• TASK GOAL:
Quote every line below exactly as it reads.

• Source records:
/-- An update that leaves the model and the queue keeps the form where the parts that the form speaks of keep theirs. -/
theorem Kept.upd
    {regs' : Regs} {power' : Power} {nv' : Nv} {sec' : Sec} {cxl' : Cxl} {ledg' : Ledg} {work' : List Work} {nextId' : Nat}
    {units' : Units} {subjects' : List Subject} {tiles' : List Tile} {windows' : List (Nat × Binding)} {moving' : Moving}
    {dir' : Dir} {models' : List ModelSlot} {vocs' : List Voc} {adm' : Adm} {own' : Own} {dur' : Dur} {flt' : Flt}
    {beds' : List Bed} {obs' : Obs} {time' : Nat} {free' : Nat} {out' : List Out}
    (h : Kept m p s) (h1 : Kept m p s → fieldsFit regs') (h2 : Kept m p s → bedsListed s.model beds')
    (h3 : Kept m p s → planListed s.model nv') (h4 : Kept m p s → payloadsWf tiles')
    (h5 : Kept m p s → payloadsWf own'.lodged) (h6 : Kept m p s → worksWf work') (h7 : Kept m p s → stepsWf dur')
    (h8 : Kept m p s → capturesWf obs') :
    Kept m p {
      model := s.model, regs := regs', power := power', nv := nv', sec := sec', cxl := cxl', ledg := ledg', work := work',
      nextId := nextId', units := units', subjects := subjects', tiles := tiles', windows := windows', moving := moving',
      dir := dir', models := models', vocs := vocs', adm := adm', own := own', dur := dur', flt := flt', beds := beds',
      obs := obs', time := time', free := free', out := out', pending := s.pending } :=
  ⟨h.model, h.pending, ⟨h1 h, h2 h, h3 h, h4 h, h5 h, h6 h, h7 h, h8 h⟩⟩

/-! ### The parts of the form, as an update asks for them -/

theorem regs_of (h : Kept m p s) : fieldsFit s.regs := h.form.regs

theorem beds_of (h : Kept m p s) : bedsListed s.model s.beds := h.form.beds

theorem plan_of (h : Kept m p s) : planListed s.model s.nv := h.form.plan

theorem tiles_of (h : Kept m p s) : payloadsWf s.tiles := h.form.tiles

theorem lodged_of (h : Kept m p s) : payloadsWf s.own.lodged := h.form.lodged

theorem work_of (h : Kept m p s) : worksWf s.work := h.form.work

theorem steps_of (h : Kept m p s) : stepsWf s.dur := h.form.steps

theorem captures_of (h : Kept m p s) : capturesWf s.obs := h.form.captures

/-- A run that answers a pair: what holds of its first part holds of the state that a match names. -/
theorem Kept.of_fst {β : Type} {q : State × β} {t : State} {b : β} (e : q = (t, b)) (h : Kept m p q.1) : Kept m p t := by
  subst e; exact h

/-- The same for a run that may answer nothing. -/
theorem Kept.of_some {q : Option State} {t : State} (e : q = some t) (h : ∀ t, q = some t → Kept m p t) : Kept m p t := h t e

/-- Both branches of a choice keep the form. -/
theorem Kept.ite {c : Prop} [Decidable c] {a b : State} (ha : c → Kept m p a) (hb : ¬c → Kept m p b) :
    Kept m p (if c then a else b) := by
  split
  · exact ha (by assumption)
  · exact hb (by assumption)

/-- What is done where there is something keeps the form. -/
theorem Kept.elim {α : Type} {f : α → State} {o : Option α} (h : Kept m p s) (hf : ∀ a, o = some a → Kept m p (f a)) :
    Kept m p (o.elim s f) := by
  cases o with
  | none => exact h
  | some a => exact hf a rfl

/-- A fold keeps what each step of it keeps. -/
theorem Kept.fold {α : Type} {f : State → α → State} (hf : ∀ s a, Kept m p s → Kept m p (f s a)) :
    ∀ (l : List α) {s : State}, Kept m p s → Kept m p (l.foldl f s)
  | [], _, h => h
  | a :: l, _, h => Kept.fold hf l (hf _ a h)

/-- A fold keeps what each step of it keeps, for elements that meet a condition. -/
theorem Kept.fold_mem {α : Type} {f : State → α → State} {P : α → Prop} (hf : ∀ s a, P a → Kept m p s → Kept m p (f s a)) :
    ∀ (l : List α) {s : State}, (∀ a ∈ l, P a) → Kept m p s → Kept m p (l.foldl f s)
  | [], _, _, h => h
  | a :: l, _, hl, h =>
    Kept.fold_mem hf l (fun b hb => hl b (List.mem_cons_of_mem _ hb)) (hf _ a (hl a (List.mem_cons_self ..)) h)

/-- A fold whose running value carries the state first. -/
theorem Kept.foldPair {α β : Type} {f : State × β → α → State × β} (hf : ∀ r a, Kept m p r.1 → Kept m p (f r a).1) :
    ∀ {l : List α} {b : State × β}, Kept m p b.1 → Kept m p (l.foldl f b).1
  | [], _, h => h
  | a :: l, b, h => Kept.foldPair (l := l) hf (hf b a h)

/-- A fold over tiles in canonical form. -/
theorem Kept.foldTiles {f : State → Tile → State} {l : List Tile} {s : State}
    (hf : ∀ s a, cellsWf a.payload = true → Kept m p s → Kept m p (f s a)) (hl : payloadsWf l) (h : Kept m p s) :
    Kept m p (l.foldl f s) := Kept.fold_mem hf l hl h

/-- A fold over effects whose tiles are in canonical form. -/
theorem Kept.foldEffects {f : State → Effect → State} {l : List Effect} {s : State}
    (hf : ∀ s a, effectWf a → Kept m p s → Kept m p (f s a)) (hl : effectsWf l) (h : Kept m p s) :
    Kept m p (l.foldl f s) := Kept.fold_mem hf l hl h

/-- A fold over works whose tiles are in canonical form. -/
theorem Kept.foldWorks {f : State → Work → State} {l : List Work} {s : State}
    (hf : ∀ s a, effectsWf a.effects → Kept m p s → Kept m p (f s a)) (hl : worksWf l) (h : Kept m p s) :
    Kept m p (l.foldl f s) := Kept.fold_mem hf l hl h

• OUTPUT OF THE TASK:
/-- An update that leaves the model and the queue keeps the form where the parts that the form speaks of keep theirs. -/
theorem Kept.upd
    {regs' : Regs} {power' : Power} {nv' : Nv} {sec' : Sec} {cxl' : Cxl} {ledg' : Ledg} {work' : List Work} {nextId' : Nat}
    {units' : Units} {subjects' : List Subject} {tiles' : List Tile} {windows' : List (Nat × Binding)} {moving' : Moving}
    {dir' : Dir} {models' : List ModelSlot} {vocs' : List Voc} {adm' : Adm} {own' : Own} {dur' : Dur} {flt' : Flt}
    {beds' : List Bed} {obs' : Obs} {time' : Nat} {free' : Nat} {out' : List Out}
    (h : Kept m p s) (h1 : Kept m p s → fieldsFit regs') (h2 : Kept m p s → bedsListed s.model beds')
    (h3 : Kept m p s → planListed s.model nv') (h4 : Kept m p s → payloadsWf tiles')
    (h5 : Kept m p s → payloadsWf own'.lodged) (h6 : Kept m p s → worksWf work') (h7 : Kept m p s → stepsWf dur')
    (h8 : Kept m p s → capturesWf obs') :
    Kept m p {
      model := s.model, regs := regs', power := power', nv := nv', sec := sec', cxl := cxl', ledg := ledg', work := work',
      nextId := nextId', units := units', subjects := subjects', tiles := tiles', windows := windows', moving := moving',
      dir := dir', models := models', vocs := vocs', adm := adm', own := own', dur := dur', flt := flt', beds := beds',
      obs := obs', time := time', free := free', out := out', pending := s.pending } :=
  ⟨h.model, h.pending, ⟨h1 h, h2 h, h3 h, h4 h, h5 h, h6 h, h7 h, h8 h⟩⟩

/-! ### The parts of the form, as an update asks for them -/

theorem regs_of (h : Kept m p s) : fieldsFit s.regs := h.form.regs

theorem beds_of (h : Kept m p s) : bedsListed s.model s.beds := h.form.beds

theorem plan_of (h : Kept m p s) : planListed s.model s.nv := h.form.plan

theorem tiles_of (h : Kept m p s) : payloadsWf s.tiles := h.form.tiles

theorem lodged_of (h : Kept m p s) : payloadsWf s.own.lodged := h.form.lodged

theorem work_of (h : Kept m p s) : worksWf s.work := h.form.work

theorem steps_of (h : Kept m p s) : stepsWf s.dur := h.form.steps

theorem captures_of (h : Kept m p s) : capturesWf s.obs := h.form.captures

/-- A run that answers a pair: what holds of its first part holds of the state that a match names. -/
theorem Kept.of_fst {β : Type} {q : State × β} {t : State} {b : β} (e : q = (t, b)) (h : Kept m p q.1) : Kept m p t := by
  subst e; exact h

/-- The same for a run that may answer nothing. -/
theorem Kept.of_some {q : Option State} {t : State} (e : q = some t) (h : ∀ t, q = some t → Kept m p t) : Kept m p t := h t e

/-- Both branches of a choice keep the form. -/
theorem Kept.ite {c : Prop} [Decidable c] {a b : State} (ha : c → Kept m p a) (hb : ¬c → Kept m p b) :
    Kept m p (if c then a else b) := by
  split
  · exact ha (by assumption)
  · exact hb (by assumption)

/-- What is done where there is something keeps the form. -/
theorem Kept.elim {α : Type} {f : α → State} {o : Option α} (h : Kept m p s) (hf : ∀ a, o = some a → Kept m p (f a)) :
    Kept m p (o.elim s f) := by
  cases o with
  | none => exact h
  | some a => exact hf a rfl

/-- A fold keeps what each step of it keeps. -/
theorem Kept.fold {α : Type} {f : State → α → State} (hf : ∀ s a, Kept m p s → Kept m p (f s a)) :
    ∀ (l : List α) {s : State}, Kept m p s → Kept m p (l.foldl f s)
  | [], _, h => h
  | a :: l, _, h => Kept.fold hf l (hf _ a h)

/-- A fold keeps what each step of it keeps, for elements that meet a condition. -/
theorem Kept.fold_mem {α : Type} {f : State → α → State} {P : α → Prop} (hf : ∀ s a, P a → Kept m p s → Kept m p (f s a)) :
    ∀ (l : List α) {s : State}, (∀ a ∈ l, P a) → Kept m p s → Kept m p (l.foldl f s)
  | [], _, _, h => h
  | a :: l, _, hl, h =>
    Kept.fold_mem hf l (fun b hb => hl b (List.mem_cons_of_mem _ hb)) (hf _ a (hl a (List.mem_cons_self ..)) h)

/-- A fold whose running value carries the state first. -/
theorem Kept.foldPair {α β : Type} {f : State × β → α → State × β} (hf : ∀ r a, Kept m p r.1 → Kept m p (f r a).1) :
    ∀ {l : List α} {b : State × β}, Kept m p b.1 → Kept m p (l.foldl f b).1
  | [], _, h => h
  | a :: l, b, h => Kept.foldPair (l := l) hf (hf b a h)

/-- A fold over tiles in canonical form. -/
theorem Kept.foldTiles {f : State → Tile → State} {l : List Tile} {s : State}
    (hf : ∀ s a, cellsWf a.payload = true → Kept m p s → Kept m p (f s a)) (hl : payloadsWf l) (h : Kept m p s) :
    Kept m p (l.foldl f s) := Kept.fold_mem hf l hl h

/-- A fold over effects whose tiles are in canonical form. -/
theorem Kept.foldEffects {f : State → Effect → State} {l : List Effect} {s : State}
    (hf : ∀ s a, effectWf a → Kept m p s → Kept m p (f s a)) (hl : effectsWf l) (h : Kept m p s) :
    Kept m p (l.foldl f s) := Kept.fold_mem hf l hl h

/-- A fold over works whose tiles are in canonical form. -/
theorem Kept.foldWorks {f : State → Work → State} {l : List Work} {s : State}
    (hf : ∀ s a, effectsWf a.effects → Kept m p s → Kept m p (f s a)) (hl : worksWf l) (h : Kept m p s) :
    Kept m p (l.foldl f s) := Kept.fold_mem hf l hl h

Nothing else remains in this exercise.